## [Stored data entries]
* * *

-- ==== Sys2Proof/Laws/State.lean ====
section
/-! SUPPORT. One lemma per field per update of the state, and what the accessors answer after each update. -/
namespace Sys2Proof.Machine

/-! ## Fields that an update leaves alone -/

@[simp] theorem State.modWave_mem (s : State) (k : Nat) (f : Wave → Wave) : (s.modWave k f).mem = s.mem := rfl
@[simp] theorem State.modWave_poison (s : State) (k : Nat) (f : Wave → Wave) : (s.modWave k f).poison = s.poison := rfl
@[simp] theorem State.modWave_teams (s : State) (k : Nat) (f : Wave → Wave) : (s.modWave k f).teams = s.teams := rfl
@[simp] theorem State.modWave_grids (s : State) (k : Nat) (f : Wave → Wave) : (s.modWave k f).grids = s.grids := rfl
@[simp] theorem State.modWave_cores (s : State) (k : Nat) (f : Wave → Wave) : (s.modWave k f).cores = s.cores := rfl
@[simp] theorem State.modWave_dies (s : State) (k : Nat) (f : Wave → Wave) : (s.modWave k f).dies = s.dies := rfl
@[simp] theorem State.modWave_ctxs (s : State) (k : Nat) (f : Wave → Wave) : (s.modWave k f).ctxs = s.ctxs := rfl
@[simp] theorem State.modWave_queues (s : State) (k : Nat) (f : Wave → Wave) : (s.modWave k f).queues = s.queues := rfl
@[simp] theorem State.modWave_mod (s : State) (k : Nat) (f : Wave → Wave) : (s.modWave k f).mod = s.mod := rfl
@[simp] theorem State.modWave_arms (s : State) (k : Nat) (f : Wave → Wave) : (s.modWave k f).arms = s.arms := rfl
@[simp] theorem State.modWave_cur (s : State) (k : Nat) (f : Wave → Wave) : (s.modWave k f).cur = s.cur := rfl
@[simp] theorem State.modWave_inputs (s : State) (k : Nat) (f : Wave → Wave) : (s.modWave k f).inputs = s.inputs := rfl
@[simp] theorem State.modWave_out (s : State) (k : Nat) (f : Wave → Wave) : (s.modWave k f).out = s.out := rfl
@[simp] theorem State.modWave_clk (s : State) (k : Nat) (f : Wave → Wave) : (s.modWave k f).clk = s.clk := rfl
@[simp] theorem State.modWave_free (s : State) (k : Nat) (f : Wave → Wave) : (s.modWave k f).free = s.free := rfl
@[simp] theorem State.modWave_nextTeam (s : State) (k : Nat) (f : Wave → Wave) : (s.modWave k f).nextTeam = s.nextTeam := rfl
@[simp] theorem State.modWave_nextGrid (s : State) (k : Nat) (f : Wave → Wave) : (s.modWave k f).nextGrid = s.nextGrid := rfl
@[simp] theorem State.modWave_robin (s : State) (k : Nat) (f : Wave → Wave) : (s.modWave k f).robin = s.robin := rfl
@[simp] theorem State.modWave_left (s : State) (k : Nat) (f : Wave → Wave) : (s.modWave k f).left = s.left := rfl
@[simp] theorem State.modWave_graphBars (s : State) (k : Nat) (f : Wave → Wave) : (s.modWave k f).graphBars = s.graphBars := rfl

@[simp] theorem State.modTeam_mem (s : State) (k : Nat) (f : Team → Team) : (s.modTeam k f).mem = s.mem := rfl
@[simp] theorem State.modTeam_poison (s : State) (k : Nat) (f : Team → Team) : (s.modTeam k f).poison = s.poison := rfl
@[simp] theorem State.modTeam_waves (s : State) (k : Nat) (f : Team → Team) : (s.modTeam k f).waves = s.waves := rfl
@[simp] theorem State.modTeam_grids (s : State) (k : Nat) (f : Team → Team) : (s.modTeam k f).grids = s.grids := rfl
@[simp] theorem State.modTeam_cores (s : State) (k : Nat) (f : Team → Team) : (s.modTeam k f).cores = s.cores := rfl
@[simp] theorem State.modTeam_dies (s : State) (k : Nat) (f : Team → Team) : (s.modTeam k f).dies = s.dies := rfl
@[simp] theorem State.modTeam_ctxs (s : State) (k : Nat) (f : Team → Team) : (s.modTeam k f).ctxs = s.ctxs := rfl
@[simp] theorem State.modTeam_queues (s : State) (k : Nat) (f : Team → Team) : (s.modTeam k f).queues = s.queues := rfl
@[simp] theorem State.modTeam_mod (s : State) (k : Nat) (f : Team → Team) : (s.modTeam k f).mod = s.mod := rfl
@[simp] theorem State.modTeam_arms (s : State) (k : Nat) (f : Team → Team) : (s.modTeam k f).arms = s.arms := rfl
@[simp] theorem State.modTeam_cur (s : State) (k : Nat) (f : Team → Team) : (s.modTeam k f).cur = s.cur := rfl
@[simp] theorem State.modTeam_inputs (s : State) (k : Nat) (f : Team → Team) : (s.modTeam k f).inputs = s.inputs := rfl
@[simp] theorem State.modTeam_out (s : State) (k : Nat) (f : Team → Team) : (s.modTeam k f).out = s.out := rfl
@[simp] theorem State.modTeam_clk (s : State) (k : Nat) (f : Team → Team) : (s.modTeam k f).clk = s.clk := rfl
@[simp] theorem State.modTeam_free (s : State) (k : Nat) (f : Team → Team) : (s.modTeam k f).free = s.free := rfl
@[simp] theorem State.modTeam_nextTeam (s : State) (k : Nat) (f : Team → Team) : (s.modTeam k f).nextTeam = s.nextTeam := rfl
@[simp] theorem State.modTeam_nextGrid (s : State) (k : Nat) (f : Team → Team) : (s.modTeam k f).nextGrid = s.nextGrid := rfl
@[simp] theorem State.modTeam_robin (s : State) (k : Nat) (f : Team → Team) : (s.modTeam k f).robin = s.robin := rfl
@[simp] theorem State.modTeam_left (s : State) (k : Nat) (f : Team → Team) : (s.modTeam k f).left = s.left := rfl
@[simp] theorem State.modTeam_graphBars (s : State) (k : Nat) (f : Team → Team) : (s.modTeam k f).graphBars = s.graphBars := rfl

* * *

## [TASK OBJECTIVE]
Transcribe the records above from the line holding "(s.modTeam k f).cur = s.cur := rfl" down to the line holding "(s.modTeam k f).robin = s.robin := rfl", inclusive, without adding anything.

## [WRITTEN REPLY]
@[simp] theorem State.modTeam_cur (s : State) (k : Nat) (f : Team → Team) : (s.modTeam k f).cur = s.cur := rfl
@[simp] theorem State.modTeam_inputs (s : State) (k : Nat) (f : Team → Team) : (s.modTeam k f).inputs = s.inputs := rfl
@[simp] theorem State.modTeam_out (s : State) (k : Nat) (f : Team → Team) : (s.modTeam k f).out = s.out := rfl
@[simp] theorem State.modTeam_clk (s : State) (k : Nat) (f : Team → Team) : (s.modTeam k f).clk = s.clk := rfl
@[simp] theorem State.modTeam_free (s : State) (k : Nat) (f : Team → Team) : (s.modTeam k f).free = s.free := rfl
@[simp] theorem State.modTeam_nextTeam (s : State) (k : Nat) (f : Team → Team) : (s.modTeam k f).nextTeam = s.nextTeam := rfl
@[simp] theorem State.modTeam_nextGrid (s : State) (k : Nat) (f : Team → Team) : (s.modTeam k f).nextGrid = s.nextGrid := rfl
@[simp] theorem State.modTeam_robin (s : State) (k : Nat) (f : Team → Team) : (s.modTeam k f).robin = s.robin := rfl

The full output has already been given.